[[ Extracted data open ]]
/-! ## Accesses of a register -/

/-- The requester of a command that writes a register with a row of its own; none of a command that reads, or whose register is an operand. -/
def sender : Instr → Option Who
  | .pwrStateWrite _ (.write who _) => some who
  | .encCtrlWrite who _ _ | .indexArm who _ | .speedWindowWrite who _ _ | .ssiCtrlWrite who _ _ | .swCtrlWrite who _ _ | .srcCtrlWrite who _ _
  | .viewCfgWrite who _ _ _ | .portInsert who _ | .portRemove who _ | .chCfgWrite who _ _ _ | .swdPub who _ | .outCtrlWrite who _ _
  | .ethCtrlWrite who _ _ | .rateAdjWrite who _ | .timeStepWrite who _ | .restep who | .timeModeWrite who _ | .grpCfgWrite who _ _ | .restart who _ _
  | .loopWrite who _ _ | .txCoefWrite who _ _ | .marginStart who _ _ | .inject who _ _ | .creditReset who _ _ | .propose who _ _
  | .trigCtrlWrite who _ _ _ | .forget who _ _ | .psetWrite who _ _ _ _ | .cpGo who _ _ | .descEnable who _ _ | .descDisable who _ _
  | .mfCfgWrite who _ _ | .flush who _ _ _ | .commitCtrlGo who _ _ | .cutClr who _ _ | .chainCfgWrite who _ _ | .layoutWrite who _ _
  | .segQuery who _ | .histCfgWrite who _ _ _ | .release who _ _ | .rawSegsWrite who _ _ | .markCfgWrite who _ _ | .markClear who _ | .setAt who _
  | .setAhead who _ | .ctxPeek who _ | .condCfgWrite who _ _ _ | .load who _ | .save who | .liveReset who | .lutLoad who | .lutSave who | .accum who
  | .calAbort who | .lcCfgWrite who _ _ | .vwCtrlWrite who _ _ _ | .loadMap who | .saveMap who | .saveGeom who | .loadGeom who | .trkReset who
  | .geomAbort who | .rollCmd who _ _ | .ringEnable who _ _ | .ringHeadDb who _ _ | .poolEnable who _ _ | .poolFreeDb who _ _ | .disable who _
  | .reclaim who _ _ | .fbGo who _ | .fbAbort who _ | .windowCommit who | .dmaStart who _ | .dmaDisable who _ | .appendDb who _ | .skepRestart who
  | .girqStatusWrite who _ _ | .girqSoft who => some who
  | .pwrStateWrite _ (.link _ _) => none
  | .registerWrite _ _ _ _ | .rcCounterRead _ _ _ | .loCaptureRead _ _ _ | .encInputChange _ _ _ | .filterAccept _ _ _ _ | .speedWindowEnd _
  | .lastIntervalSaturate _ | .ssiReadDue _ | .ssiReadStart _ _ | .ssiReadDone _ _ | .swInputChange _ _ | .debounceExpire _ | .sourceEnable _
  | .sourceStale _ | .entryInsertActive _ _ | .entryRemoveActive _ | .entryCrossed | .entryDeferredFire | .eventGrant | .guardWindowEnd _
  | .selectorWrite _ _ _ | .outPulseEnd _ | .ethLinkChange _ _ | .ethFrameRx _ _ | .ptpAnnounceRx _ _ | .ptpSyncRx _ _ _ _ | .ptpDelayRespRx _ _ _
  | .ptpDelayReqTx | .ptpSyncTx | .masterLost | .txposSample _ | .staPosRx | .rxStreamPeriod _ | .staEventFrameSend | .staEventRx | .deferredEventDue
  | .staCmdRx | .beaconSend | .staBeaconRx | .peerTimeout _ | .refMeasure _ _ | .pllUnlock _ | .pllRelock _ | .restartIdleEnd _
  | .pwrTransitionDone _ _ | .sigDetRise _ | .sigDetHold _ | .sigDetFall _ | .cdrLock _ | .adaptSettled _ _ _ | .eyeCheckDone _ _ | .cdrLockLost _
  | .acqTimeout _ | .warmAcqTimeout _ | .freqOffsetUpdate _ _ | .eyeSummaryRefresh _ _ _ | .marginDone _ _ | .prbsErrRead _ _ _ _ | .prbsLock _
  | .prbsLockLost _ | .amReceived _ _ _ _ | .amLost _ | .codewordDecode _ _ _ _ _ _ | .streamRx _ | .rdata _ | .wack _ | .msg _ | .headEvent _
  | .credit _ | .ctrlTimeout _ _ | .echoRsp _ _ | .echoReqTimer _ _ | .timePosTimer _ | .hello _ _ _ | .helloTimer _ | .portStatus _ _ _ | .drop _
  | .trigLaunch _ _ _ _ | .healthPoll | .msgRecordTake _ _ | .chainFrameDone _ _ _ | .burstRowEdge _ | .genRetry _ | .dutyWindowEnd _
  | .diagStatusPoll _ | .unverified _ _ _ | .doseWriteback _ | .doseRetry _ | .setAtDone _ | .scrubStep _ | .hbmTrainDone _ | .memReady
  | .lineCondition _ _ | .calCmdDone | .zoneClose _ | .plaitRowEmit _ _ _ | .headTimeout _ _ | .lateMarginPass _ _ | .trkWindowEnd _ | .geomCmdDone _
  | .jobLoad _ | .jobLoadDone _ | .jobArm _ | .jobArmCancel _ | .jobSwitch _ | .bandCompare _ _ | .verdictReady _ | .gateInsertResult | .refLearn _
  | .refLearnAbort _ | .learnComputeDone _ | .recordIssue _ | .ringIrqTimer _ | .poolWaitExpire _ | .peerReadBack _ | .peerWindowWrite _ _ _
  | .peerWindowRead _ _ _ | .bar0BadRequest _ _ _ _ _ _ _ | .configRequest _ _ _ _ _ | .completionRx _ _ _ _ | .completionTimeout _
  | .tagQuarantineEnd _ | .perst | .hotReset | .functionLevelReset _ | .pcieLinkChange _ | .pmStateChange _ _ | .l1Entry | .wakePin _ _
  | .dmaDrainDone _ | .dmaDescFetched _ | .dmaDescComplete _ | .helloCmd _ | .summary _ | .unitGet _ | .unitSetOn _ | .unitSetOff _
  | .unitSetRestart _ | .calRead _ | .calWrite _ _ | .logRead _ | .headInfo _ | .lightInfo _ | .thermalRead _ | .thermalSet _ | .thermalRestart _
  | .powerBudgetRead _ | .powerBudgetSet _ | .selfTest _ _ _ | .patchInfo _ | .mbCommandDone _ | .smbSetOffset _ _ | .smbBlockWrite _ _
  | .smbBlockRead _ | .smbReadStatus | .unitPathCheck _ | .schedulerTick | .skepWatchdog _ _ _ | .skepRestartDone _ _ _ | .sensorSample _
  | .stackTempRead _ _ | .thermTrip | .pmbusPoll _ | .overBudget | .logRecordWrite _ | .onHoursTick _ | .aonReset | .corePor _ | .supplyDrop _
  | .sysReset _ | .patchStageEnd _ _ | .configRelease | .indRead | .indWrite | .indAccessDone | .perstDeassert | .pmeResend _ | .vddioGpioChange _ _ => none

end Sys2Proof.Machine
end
[[ Extracted data closed ]]
*What is being asked*: Show the lines where the word "some" appears in the entries.

*Answer section*:
  | .pwrStateWrite _ (.write who _) => some who
  | .girqStatusWrite who _ _ | .girqSoft who => some who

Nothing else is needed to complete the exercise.